Elaine is a character reference for Beth and Arnie, a couple who are trying to adopt. When she mentions Arnie's bad temper in the interview, the couple are rejected for adoption. Arnie pries the truth out of Elaine, but is afraid to tell Beth that he is responsible for their not getting a child. He uses "yada yada" to cover up the details of his meeting with Elaine, unwittingly making Beth think he cheated on her with Elaine. Elaine lobbies on behalf of Beth and Arnie, and sexually propositions the adoption official as an inducement. Beth's marriage fails and she accompanies Jerry to Mickey's wedding to Karen. Elaine, now dating the adoption agent, is dismayed and disgusted. George shows up without Marcy, who was arrested for stealing shoes. Julie runs out, apparently in love with Mickey and unable to bear seeing him marry Karen. Mickey's dad, a dentist, chastises Jerry for antagonizing Tim. Jerry is comforted by Beth, who harbors the same anti-dentite feelings towards dentists as he does, but also reveals she is racist and antisemitic. As Karen and Mickey walk out at the end of the ceremony, Karen says to Kramer, "I really wanted you."

==Production==
The episode's co-writer, Peter Mehlman, got the inspiration for the episode's Jerry story when an old friend of his made a Jewish joke. Mehlman felt momentarily offended, but then remembered that his friend had converted to Judaism 20 years before, and started to wonder if it had taken that long for his friend to feel comfortable making Jewish jokes. This led him to contemplate the notion of someone making Jewish jokes almost immediately after converting. Though in previous episodes Dr. Tim Whatley had a thick head of hair, actor Bryan Cranston had shaved his head to play an astronaut in the movie That Thing You Do! and his hair had not yet grown back.

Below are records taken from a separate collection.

-- ==== Sys2Proof/Machine/Dispatch.lean ====
section
/-! DEFINITION. Every instruction and event of the opcode table and its meaning. -/

namespace Sys2Proof.Machine
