theorem red (w : BaseArgs) : Statement (.red w) := by
  intro _; exact base_of_BLX rfl opA8 w

theorem redX (w : ExtArgs) : Statement (.redX w) := by
  intro _; exact ext_of_BLX rfl opA8 w

theorem redL (w : BaseArgs) (lit : DWord) : Statement (.redL w lit) := by
  intro _; exact lit_of_BLX rfl opA8 w lit

theorem fence (y : Bool) (scope : BitVec 3) (kind : BitVec 2) : Statement (.fence y scope kind) := by
  intro _
  show decode [packRaw 0 0xA9 y ((0 : BitVec 16) ++ kind ++ scope)] = _
  have ho : wordOp (packRaw 0 0xA9 y ((0 : BitVec 16) ++ kind ++ scope)) = 0xA9 :=
    wordOp_pack ((0 : BitVec 16) ++ kind ++ scope) 0xA9 y 0
  have hl : wordLen (packRaw 0 0xA9 y ((0 : BitVec 16) ++ kind ++ scope)) = 0 :=
    wordLen_pack ((0 : BitVec 16) ++ kind ++ scope) 0xA9 y 0
  have hy : wordY (packRaw 0 0xA9 y ((0 : BitVec 16) ++ kind ++ scope)) = y :=
    wordY_pack ((0 : BitVec 16) ++ kind ++ scope) 0xA9 y 0
  have h1 : (packRaw 0 0xA9 y ((0 : BitVec 16) ++ kind ++ scope)).extractLsb' 11 3 = scope := by
    refine (field_pack ((0 : BitVec 16) ++ kind ++ scope) 0xA9 y 0 0 3).trans ?_; exact extract_low _ _
  have h2 : (packRaw 0 0xA9 y ((0 : BitVec 16) ++ kind ++ scope)).extractLsb' 14 2 = kind := by
    refine (field_pack ((0 : BitVec 16) ++ kind ++ scope) 0xA9 y 0 3 2).trans ?_
    rw [extract_high _ _ (by decide)]; exact extract_low _ _
  have h3 : (packRaw 0 0xA9 y ((0 : BitVec 16) ++ kind ++ scope)).extractLsb' 16 16 = 0 := by
    refine (field_pack ((0 : BitVec 16) ++ kind ++ scope) 0xA9 y 0 5 16).trans ?_
    rw [extract_high _ _ (by decide), extract_high _ _ (by decide)]; exact extract_all _
  show decodeWords { w0 := packRaw 0 0xA9 y ((0 : BitVec 16) ++ kind ++ scope), w1 := 0, w2 := 0, w3 := 0, w4 := 0 } = _
  simp only [decodeWords, ho]
  simp only [decodeClass5, hl, hy, h1, h2, h3, zeroBits, beq_self_eq_true, if_true]

theorem fenceX (w : ExtArgs) : Statement (.fenceX w) := by
  intro h
  have hn : w.lit = none := lit_none (op := 0xA9) (e := true) (check_none h) rfl rfl
  show decode (extWords 0xA9 w) = _
  unfold extWords
  rw [hn]
  show decodeWords { w0 := packExt0 2 0xA9 w, w1 := packExt1 w, w2 := packExt2 w, w3 := 0, w4 := 0 } = _
  simp only [decodeWords, wordOp_ext]
  simp [decodeClass5, wordLen_ext, extOf, extFields_pack, ← hn]

theorem tagq (w : BaseArgs) : Statement (.tagq w) := by
  intro _; exact base_of_BX rfl opAA w

theorem tagqX (w : ExtArgs) : Statement (.tagqX w) := by
  intro h; exact ext_of_BX rfl opAA w (lit_none (op := 0xAA) (e := true) (check_none h) rfl rfl)

theorem tagset (w : BaseArgs) : Statement (.tagset w) := by
  intro _; exact base_of_BX rfl opAB w

theorem tagsetX (w : ExtArgs) : Statement (.tagsetX w) := by
  intro h; exact ext_of_BX rfl opAB w (lit_none (op := 0xAB) (e := true) (check_none h) rfl rfl)

theorem tagclr (w : BaseArgs) : Statement (.tagclr w) := by
  intro _; exact base_of_BX rfl opAC w

theorem tagclrX (w : ExtArgs) : Statement (.tagclrX w) := by
  intro h; exact ext_of_BX rfl opAC w (lit_none (op := 0xAC) (e := true) (check_none h) rfl rfl)

theorem pref (w : BaseArgs) : Statement (.pref w) := by
  intro _; exact base_of_BLX rfl opAD w

theorem prefX (w : ExtArgs) : Statement (.prefX w) := by
  intro _; exact ext_of_BLX rfl opAD w

theorem prefL (w : BaseArgs) (lit : DWord) : Statement (.prefL w lit) := by
  intro _; exact lit_of_BLX rfl opAD w lit

theorem cctl (w : BaseArgs) : Statement (.cctl w) := by
  intro _; exact base_of_BLX rfl opAE w

theorem cctlX (w : ExtArgs) : Statement (.cctlX w) := by
  intro _; exact ext_of_BLX rfl opAE w

theorem cctlL (w : BaseArgs) (lit : DWord) : Statement (.cctlL w lit) := by
  intro _; exact lit_of_BLX rfl opAE w lit

theorem puti (w : BaseArgs) (lit : DWord) : Statement (.puti w lit) := by
  intro _; exact lit_of_LX rfl opAF w lit

theorem putiX (w : ExtArgs) : Statement (.putiX w) := by
  intro h; exact ext_of_LX rfl opAF w (lit_some (op := 0xAF) (e := true) (check_none h) rfl rfl)

theorem mma (w : BaseArgs) : Statement (.mma w) := by
  intro _; exact base_of_BX rfl opC0 w

theorem mmaX (w : ExtArgs) : Statement (.mmaX w) := by
  intro h; exact ext_of_BX rfl opC0 w (lit_none (op := 0xC0) (e := true) (check_none h) rfl rfl)

theorem dmma (w : BaseArgs) : Statement (.dmma w) := by
  intro _; exact base_of_BX rfl opC1 w

theorem dmmaX (w : ExtArgs) : Statement (.dmmaX w) := by
  intro h; exact ext_of_BX rfl opC1 w (lit_none (op := 0xC1) (e := true) (check_none h) rfl rfl)

theorem azero (w : BaseArgs) : Statement (.azero w) := by
  intro _; exact base_of_BX rfl opC2 w

theorem azeroX (w : ExtArgs) : Statement (.azeroX w) := by
  intro h; exact ext_of_BX rfl opC2 w (lit_none (op := 0xC2) (e := true) (check_none h) rfl rfl)

theorem arel (w : BaseArgs) : Statement (.arel w) := by
  intro _; exact base_of_BX rfl opC3 w

theorem arelX (w : ExtArgs) : Statement (.arelX w) := by
  intro h; exact ext_of_BX rfl opC3 w (lit_none (op := 0xC3) (e := true) (check_none h) rfl rfl)

theorem ard (w : BaseArgs) : Statement (.ard w) := by
  intro _; exact base_of_BLX rfl opC4 w

theorem ardX (w : ExtArgs) : Statement (.ardX w) := by
  intro _; exact ext_of_BLX rfl opC4 w

theorem ardL (w : BaseArgs) (lit : DWord) : Statement (.ardL w lit) := by
  intro _; exact lit_of_BLX rfl opC4 w lit

theorem awr (w : BaseArgs) : Statement (.awr w) := by
  intro _; exact base_of_BLX rfl opC5 w

theorem awrX (w : ExtArgs) : Statement (.awrX w) := by
  intro _; exact ext_of_BLX rfl opC5 w
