-- ==== Sys2Proof/Safety.lean ====
section
/-! DEFINITION. The terms in which claims speak: when an instruction issues (R50, R60, R94, R122, R379), what its issue makes of
the state, and the invariant of the machine. -/

namespace Sys2Proof.Safety

open Sys2Proof.Machine

/-! ### Issue -/

/-- The current stream x of s issues an instruction of this kind: its results have values where it waits for them (R50), and no step of a
held group ends at such a wait (R357); no trap of it waits for the handler (R122), the decode checks pass (R94), its budget is not used up
(R60), and no compare of paired execution comes first (R379). -/
def issues (how : IssueHow) (s : State) (x : Ctx) : Bool :=
  let y := waited how x
  decide (ctx? s = some x) && (!how.wait || (resultsReady x.g x.e && (!x.g.hold || (x.g.split x.e).pend.isEmpty)))
    && (x.inH || (x.g.split x.e).trap.isNone)
    && (how.chk y.dec).isNone && (y.g.budget != 0 || x.inH || how.isYield)
    && (x.t.twin.isNone || (!how.compare y && decide (x.t.writes < 4096)) || (y.g.split x.e).compared)

/-- Nothing holds the stream back before its instruction: its results have values where it waits for them (R50), and its group is not
held at such a wait (R357). -/
def free (how : IssueHow) (x : Ctx) : Prop :=
  how.wait = true → resultsReady x.g x.e = true ∧ (x.g.hold = true → (x.g.split x.e).pend = [])

/-- After an instruction that goes on in sequence. -/
def afterDone (how : IssueHow) (y : Ctx) (t : State) : State :=
  modGroup (issued t y how.cls how.isYield) y.uid fun g => advance g y how.len

/-- After an instruction that has set the program counter. -/
def afterFlow (how : IssueHow) (y : Ctx) (t : State) : State := issued t y how.cls how.isYield

/-- After an instruction whose effect is to write registers at issue (R53) and to raise sticky flags (R120). -/
def regsNext (how : IssueHow) (s : State) (x : Ctx) (l : List RegWrite) (f : Flags) : State :=
  let y := waited how x
  afterDone how y (y.put (waitedState how x s) ((y.g.writes l).raise f))

/-- After an instruction whose register results are of variable latency: they are outstanding (R52), and their flags with them (R120). -/
def varNext (how : IssueHow) (s : State) (x : Ctx) (l : List RegWrite) (f : Flags) : State :=
  let y := waited how x
  afterDone how y (y.put (waitedState how x s) (y.g.addPending y.e { writes := l, await := none, flags := f }))

/-! ### What an instruction leads to -/

/-- An instruction that writes registers at fixed latency (R53): where it issues it answers the next state in which the writes and
flags that r gives are made. -/
def writesNow (i : Instr) (how : IssueHow) (r : Ctx → List RegWrite × Flags) : Prop :=
  ∀ s x, issues how s x = true →
    exec i s = .next (regsNext how s x (r (waited how x)).1 (r (waited how x)).2)

/-- An instruction whose register results are of variable latency (R52): where it issues it answers the next state in which the writes
that r gives are outstanding. -/
def writesLater (i : Instr) (how : IssueHow) (r : Ctx → List RegWrite × Flags) : Prop :=
  ∀ s x, issues how s x = true →
    exec i s = .next (varNext how s x (r (waited how x)).1 (r (waited how x)).2)

/-- An instruction after which the stream goes on in sequence: where it issues and R relates the stream and the state to u, it answers
the next state that u gives. -/
def goesOn (i : Instr) (how : IssueHow) (R : Ctx → State → State → Prop) : Prop :=
  ∀ s x u, issues how s x = true → R (waited how x) (waitedState how x s) u →
    exec i s = .next (afterDone how (waited how x) u)

/-- The same of an instruction that sets the stream's program counter itself. -/
def flowsTo (i : Instr) (how : IssueHow) (R : Ctx → State → State → Prop) : Prop :=
  ∀ s x u, issues how s x = true → R (waited how x) (waitedState how x s) u →
    exec i s = .next (afterFlow how (waited how x) u)

/-- An instruction that raises a fault where R holds (R359). -/
def faultsWith (i : Instr) (how : IssueHow) (cause detail : Nat) (R : Ctx → State → Prop) : Prop :=
  ∀ s x, issues how s x = true → R (waited how x) (waitedState how x s) →
    exec i s = .next (streamFault (waitedState how x s) (waited how x) cause detail 0)

/-- An instruction that does not issue yet where R holds: the stream stays at it. -/
def waitsWhile (i : Instr) (how : IssueHow) (R : Ctx → State → Prop) : Prop :=
  ∀ s x, issues how s x = true → R (waited how x) (waitedState how x s) → exec i s = .next (waitedState how x s)

/-- An instruction that a read or a check at its issue stops with r, where R holds of r: a fault or a trap, or it does not issue yet. -/
def stopsAt (i : Instr) (how : IssueHow) (R : Ctx → State → Res → Prop) : Prop :=
  ∀ s x, issues how s x = true →
    let z := waited how x
    let t := waitedState how x s
    (∀ u c d a, R z t (.fault u c d a) → exec i s = .next (streamFault u z c d a)) ∧
    (∀ u tr, R z t (.trap u tr) → exec i s = .next (takeTrap u z.uid z.e tr)) ∧
    ∀ u, R z t (.stall u) → exec i s = .next u

/-- P of the base and the extended form of an instruction with opcode op (R73, R74, R76). -/
def inForms (op : Nat) (b : BaseArgs → Instr) (e : ExtArgs → Instr) (P : Instr → IssueHow → ExtArgs → Prop) : Prop :=
  (∀ w, P (b w) (howOp op false (w.ext none)) (w.ext none)) ∧ ∀ w, P (e w) (howOp op true w) w

/-- P of the base form, the base form with a literal (R77) and the extended form. -/
def inForms3 (op : Nat) (b : BaseArgs → Instr) (l : BaseArgs → DWord → Instr) (e : ExtArgs → Instr)
    (P : Instr → IssueHow → ExtArgs → Prop) : Prop :=
  inForms op b e P ∧ ∀ w v, P (l w v) (howOp op false (w.ext (some v))) (w.ext (some v))
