/-- Packed 16-bit arithmetic (R160), FDOT4 (R188) and the conversions (R182 to R186, R429): each active lane's result lands at issue. A
narrowing divides by the slot's scale and rounds with its mode, its saturation and its key; a widening multiplies by the scale; PACK and
UNPACK take two elements at position AUX of the packed stream and PACK leaves its other bits; FDOT4 sums the products of a register's
elements, scaled, to the addend and rounds once. In an extended word with a literal at B and SP = 0b10 source B is the scalar: the model's
choice (log 55). So are the source of PACK's element 1, the element's own (log 60), the flag IV of QSCALE's zero times infinity and the
sign of its zeros but for the scale +0 (log 61), and the sign of an exact zero sum in FDOT4 (log 67). -/
def Obligations.packed_and_conversion_results : Prop :=
  (Safety.inForms3 0x6F .hadd2 .hadd2L .hadd2X fun i how w => Safety.writesNow i how (halfOp w fun a b _ => fpAdd
    (halfFmt w) (rmOf w) w.sat a b)) ∧
  (Safety.inForms3 0x70 .hmul2 .hmul2L .hmul2X fun i how w => Safety.writesNow i how (halfOp w fun a b _ => fpMul
    (halfFmt w) (rmOf w) w.sat a b)) ∧
  (Safety.inForms3 0x71 .hfma2 .hfma2L .hfma2X fun i how w => Safety.writesNow i how (halfOp w fun a b c => fpFma
    (halfFmt w) (rmOf w) w.sat a b c)) ∧
  (Safety.inForms 0x72 .fdot4 .fdot4X fun i how w => Safety.writesNow i how (laneOpF w fun x l => fpDot (match
    x.rmSlot w (x.slot w.fs).round 0 0 l 0 with | .sr _ => .rne | r => r) (w.sat || (x.slot w.fs).sat) (scaleOf
    (x.slot w.fs)) ((streamValues (x.slot w.fs).elem (x.v l w.a.toNat).toNat (dotElems (x.slot w.fs).elem)).zip
    (streamValues (x.slot w.fs).elem (x.v l w.b.toNat).toNat (dotElems (x.slot w.fs).elem))) (fp32 (x.c32 w l)))) ∧
  (Safety.inForms 0x80 .cvt .cvtX fun i how w => Safety.writesNow i how (laneOpF w fun x l =>
      if w.sub.getLsbD 0 then
        let v := valueOf (x.slot w.fs).elem ((x.v l w.a.toNat).toNat % 2 ^ elemBits (x.slot w.fs).elem)
        let r := narrowFloat fmt32 .rne false (v.quiet.mul (scaleOf (x.slot w.fs)))
        (r.1, r.2 ||| flagIf v.isSig flagIV)
      else narrow (x.slot w.fs).elem (x.rmSlot w (x.slot w.fs).round (x.slot w.fs).srkey (x.v l w.a.toNat) l 0) (w.sat
          || (x.slot w.fs).sat) ((fp32 (x.v l w.a.toNat)).divBy (scaleOf (x.slot w.fs))))) ∧
  (Safety.inForms 0x81 .cvtf .cvtfX fun i how w => Safety.writesNow i how (laneOpF w fun x l =>
      let f : Elem := if w.sub.getLsbD 0 then .bf16 else .fp16
      if w.sub.getLsbD 1 then narrowFloat fmt32 .rne false (valueOf f ((x.v l w.a.toNat).toNat % 65536)) else narrow f
          (x.rmSlot w 0 (x.slot 0).srkey (x.v l w.a.toNat) l 0) w.sat (fp32 (x.v l w.a.toNat)))) ∧
  (Safety.inForms 0x82 .cvti .cvtiX fun i how w => Safety.writesNow i how (fun x => perLane (x.active w) fun l =>
    (x.wv l w.d.toNat (if w.sub.toNat = 0 then (fpToInt false (rmOf w) w.sat (fp32 (x.v l w.a.toNat))).1 else if
    w.sub.toNat = 1 then (fpToInt true (rmOf w) w.sat (fp32 (x.v l w.a.toNat))).1 else if w.sub.toNat = 2 then
    BitVec.ofNat 32 (narrowFloat fmt32 (rmOf w) false (exactInt (x.v l w.a.toNat).toInt)).1 else BitVec.ofNat 32
    (narrowFloat fmt32 (rmOf w) false (exactInt (x.v l w.a.toNat).toNat)).1), if w.sub.toNat = 0 then (fpToInt false
    (rmOf w) w.sat (fp32 (x.v l w.a.toNat))).2 else if w.sub.toNat = 1 then (fpToInt true (rmOf w) w.sat (fp32 (x.v l
    w.a.toNat))).2 else if w.sub.toNat = 2 then (narrowFloat fmt32 (rmOf w) false (exactInt (x.v l
    w.a.toNat).toInt)).2 else (narrowFloat fmt32 (rmOf w) false (exactInt (x.v l w.a.toNat).toNat)).2))) ∧
  (Safety.inForms 0x83 .pack .packX fun i how w => Safety.writesNow i how (fun x => perLane (x.active w) fun l =>
      let b := elemBits (x.slot w.fs).elem
      let y0 := narrow (x.slot w.fs).elem (x.rmSlot w (x.slot w.fs).round (x.slot w.fs).srkey (x.v l w.a.toNat) l 0)
          (w.sat || (x.slot w.fs).sat) ((fp32 (x.v l w.a.toNat)).divBy (scaleOf (x.slot w.fs)))
      let y1 := narrow (x.slot w.fs).elem (x.rmSlot w (x.slot w.fs).round (x.slot w.fs).srkey (x.v l w.b.toNat) l 1)
          (w.sat || (x.slot w.fs).sat) ((fp32 (x.v l w.b.toNat)).divBy (scaleOf (x.slot w.fs)))
      let old := packedBits x l w.d.toNat (x.slot w.fs).elem
      let new := old / 2 ^ (b * (w.aux.toNat + 2)) * 2 ^ (b * (w.aux.toNat + 2)) + (y1.1 * 2 ^ b + y0.1) * 2 ^ (b *
          w.aux.toNat) + old % 2 ^ (b * w.aux.toNat)
      (((List.range (packRegs b)).filter fun i => decide (b * w.aux.toNat < 32 * (i + 1) ∧ 32 * i < b * (w.aux.toNat +
          2))).flatMap fun i => x.wv l (w.d.toNat + i) (BitVec.ofNat 32 (new / 2 ^ (32 * i))), y0.2 ||| y1.2))) ∧
  (Safety.inForms 0x84 .unpack .unpackX fun i how w => Safety.writesNow i how (fun x => perLane (x.active w) fun l =>
      let v0 := (streamValues (x.slot w.fs).elem (packedBits x l w.a.toNat (x.slot w.fs).elem) (w.aux.toNat + 2)).getD
          (w.aux.toNat + 0) (exactInt 0)
      let r0 := narrowFloat fmt32 .rne false (v0.quiet.mul (scaleOf (x.slot w.fs)))
      let v1 := (streamValues (x.slot w.fs).elem (packedBits x l w.a.toNat (x.slot w.fs).elem) (w.aux.toNat + 2)).getD
          (w.aux.toNat + 1) (exactInt 0)
      let r1 := narrowFloat fmt32 .rne false (v1.quiet.mul (scaleOf (x.slot w.fs)))
      (x.wv l w.d.toNat (BitVec.ofNat 32 r0.1) ++ x.wv l (w.d.toNat + 1) (BitVec.ofNat 32 r1.1), (r0.2 ||| flagIf
          v0.isSig flagIV) ||| (r1.2 ||| flagIf v1.isSig flagIV)))) ∧
  (Safety.inForms 0x85 .qscale .qscaleX fun i how w => Safety.writesNow i how (laneOpF w fun x l =>
      let p := fp32 (x.v l w.a.toNat)
      let q := fp32 (x.b32 w l)
      let e := match p with
        | .fin .. => if x.b32 w l = 0 then exactInt 0 else p.mul q
        | _ => p.mul q
      let r := narrow (x.slot w.fs).elem (x.rmSlot w (x.slot w.fs).round (x.slot w.fs).srkey (x.v l w.a.toNat) l 0)
          (w.sat || (x.slot w.fs).sat) e
      (r.1, r.2 ||| invalidOp [p, q] e)))

/-- Cross-lane instructions, RNDX and TAGQ (R161 to R166, R196): a lane reads Vr of a lane of its own stream, and zero
of a lane outside it; results land later. In an extended word with a literal at B and SP = 0b10 source B is the
scalar: the model's choice (log 55). -/
def Obligations.cross_lane_results : Prop :=
  (Safety.inForms3 0x86 .shfl .shflL .shflX fun i how w => Safety.writesLater i how (laneOp32 w fun x l => let k :=
    (x.b32 w l).toNat; let n := x.g.width; let j : Int := if w.sub.toNat = 0 then ((k % n : Nat) : Int) else if
    w.sub.toNat = 1 then (l : Int) - k else if w.sub.toNat = 2 then (l : Int) + k else ((l ^^^ (k % n) : Nat) : Int);
    if 0 ≤ j ∧ j < n then (if x.lanes.contains j.toNat then x.v j.toNat w.a.toNat else 0) else x.v l w.a.toNat)) ∧
  (Safety.inForms 0x87 .bcast .bcastX fun i how w => Safety.writesLater i how (laneOp32 w fun x _ => if
    x.lanes.contains w.b.toNat then x.v w.b.toNat w.a.toNat else 0)) ∧
  (Safety.inForms 0x88 .lred .lredX fun i how w => Safety.writesLater i how (fun x => ((x.active w).flatMap fun l =>
    x.wv l w.d.toNat ((scanList w.sub.toNat none ((x.active w).map fun l => x.v l w.a.toNat)).1.getLastD 0), (scanList
    w.sub.toNat none ((x.active w).map fun l => x.v l w.a.toNat)).2))) ∧
  (Safety.inForms 0x89 .lscan .lscanX fun i how w => Safety.writesLater i how (fun x =>
      let r := scanList (w.sub.toNat % 8) none ((x.active w).map fun l => x.v l w.a.toNat)
      (((x.active w).zip (if w.sub.getLsbD 3 then redIdentity (w.sub.toNat % 8) :: r.1 else r.1)).flatMap fun p =>
          x.wv p.1 w.d.toNat p.2, r.2))) ∧
  (Safety.inForms 0x8A .elect .electX fun i how w => Safety.writesLater i how (fun x => ((x.active w).flatMap fun l =>
    x.wp l w.d.toNat (decide ((x.active w).head? = some l)), 0))) ∧
  (Safety.inForms 0x8B .rndx .rndxX fun i how w => Safety.writesLater i how (laneOp32 w fun x l => rndx (x.vv l
    w.a.toNat) (x.ss (l / 4) w.b.toNat))) ∧
  (Safety.inForms 0xAA .tagq .tagqX fun i how w => Safety.writesLater i how (laneOp32 w fun x l => match
    x.t.tags.find? fun e => decide (e.2 = x.v l w.a.toNat) with | some e => BitVec.ofNat 32 e.1 | none => 0xFFFFFFFF))

/-! ### Reset, the step and the registers -/

/-- Reset leaves no work and no turn: no grid, team, group, space or collective, empty queues and a full free list in every core
(R135, R299), every sequencer context idle with an empty instruction memory (R335), the package number 0 and the management registers
at the reset values of R410, domain time 0 (R401), and the clock steps of every island at 0 (R416). It says nothing of memory. That no
turn is to come and that no address space stands are the model's choices (log entry 3). -/
def Obligations.reset_leaves_no_work : Prop :=
  (State.reset.grids = [] ∧ State.reset.teams = [] ∧ State.reset.groups = [] ∧ State.reset.spaces = []
      ∧ State.reset.colls = [] ∧ State.reset.rings = [] ∧ State.reset.agenda = [] ∧ State.reset.cur = none) ∧
  (∀ c, (coreAt State.reset c).fifo = [] ∧ (coreAt State.reset c).copyq = [] ∧ (coreAt State.reset c).collq = []
      ∧ (coreAt State.reset c).free = List.range 32 ∧ (coreAt State.reset c).acc = []
      ∧ (coreAt State.reset c).l1 = [] ∧ (coreAt State.reset c).tlb = []) ∧
  (∀ d, routeAt State.reset d = []) ∧
  (∀ q k, (ctxAt State.reset q k).state = .idle ∧ (ctxAt State.reset q k).pc = 0 ∧ (seqAt State.reset q).imem = []) ∧
  (State.reset.mgmt.fnmode = 0 ∧ State.reset.mgmt.ecthr = 4 ∧ State.reset.mgmt.ecwin = 65536
      ∧ State.reset.mgmt.fabmode = 0 ∧ State.reset.mgmt.hnote = 0 ∧ State.reset.mgmt.fwsel = 0
      ∧ State.reset.mgmt.islsel = 0 ∧ State.reset.mgmt.alivedl = 96 ∧ State.reset.mgmt.retidx = 0
      ∧ State.reset.mgmt.dbgctl = 0 ∧ State.reset.pkg = 0 ∧ State.reset.dtime = 0) ∧
  State.reset.islands.all (fun k => decide (k.step = 0)) = true

/-- A step with the turn of a stream fetches at that stream's program counter (R72), and where the words fetched decode to an
instruction it is the execution of that instruction (R93). Words that no encoding gives raise cause 0x10 with the number of the check
that they fail, after the wait of their switch marker (R93, R94); a fetch that fails ends the step. A trap of
the stream that waits for the handler comes first (R122). That a step with no turn to come is one of the current stream is the model's
choice (log entry 1). -/
def Obligations.step_runs_the_fetched_instruction : Prop :=
  (∀ s rest u e, s.agenda = .issue u e :: rest →
    step s = runStream { s with agenda := rest, cur := some (u, e) }) ∧
  (∀ s c, s.agenda = [] → s.cur = some c → step s = runStream s) ∧
  (∀ s x l u i, ctx? s = some x → (x.inH = true ∨ (x.g.split x.e).trap = none) → fetchInstr x s = (.inr l, u) →
    decode l = .ok i → runStream s = exec i u) ∧
  (∀ s x l u n z, ctx? s = some x → (x.inH = true ∨ (x.g.split x.e).trap = none) → fetchInstr x s = (.inr l, u) →
    decode l = .reject n → ctx? u = some z →
    let how := illegalHow (wordY (l.getD 0 0)) n
    Safety.free how z → (z.inH = true ∨ (z.g.split z.e).trap = none) →
    runStream s = .next (streamFault (waitedState how z u) (waited how z) 0x10 n 0)) ∧
  (∀ s x t u, ctx? s = some x → (x.inH = true ∨ (x.g.split x.e).trap = none) → fetchInstr x s = (.inl t, u) →
    runStream s = .next t) ∧
  ∀ s x, ctx? s = some x → x.inH = false → (x.g.split x.e).trap.isSome = true → runStream s = .next (takeWaitingTrap s x)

In an illustration of how much higher Seinfelds budget was in its later seasons, the set with the urinals was constructed solely for this episode's cold open.

The scene where George consults his friends about the possibility of Marcy having sex with her ex-boyfriend took a number of takes, since Jerry Seinfeld kept breaking into laughter at Elaine actress Julia Louis-Dreyfus's delivery of the line "No, I mentioned the bisque."

The episode was allowed by NBC to run longer than the usual 23 minutes, and its slightly above-average length was even boasted about in promos. An edited version airs in syndication, cutting out several small scenes and dialogues, but the full-length version was released on the Seinfeld Season 8 DVD collection and streamed on Hulu and later Netflix.

==="Yada yada yada"===
The episode is one of the most famous of the series, specifically for its focus on the phrase "yada yada yada". "Yadda yadda" was already a common phrase before the episode aired, used notably by comedian Lenny Bruce, among others. The phrase may have originated with the 1950s song "Yakety Yak", 1940s vaudeville, or earlier. Seinfeld director Andy Ackerman remarked that while filming the episode he was struck by the fact that "yadda yadda" hadn't been the subject of a sitcom episode before, since it was such a universal everyday expression.

The Paley Center named "Yada Yada Yada" the No. 1 funniest phrase on "TV's 50 Funniest Phrases".

Before the episode aired, writer Peter Mehlman suspected that it would spawn a new Seinfeld catchphrase, but he thought it would be the phrase "anti-dentite" that would become popular.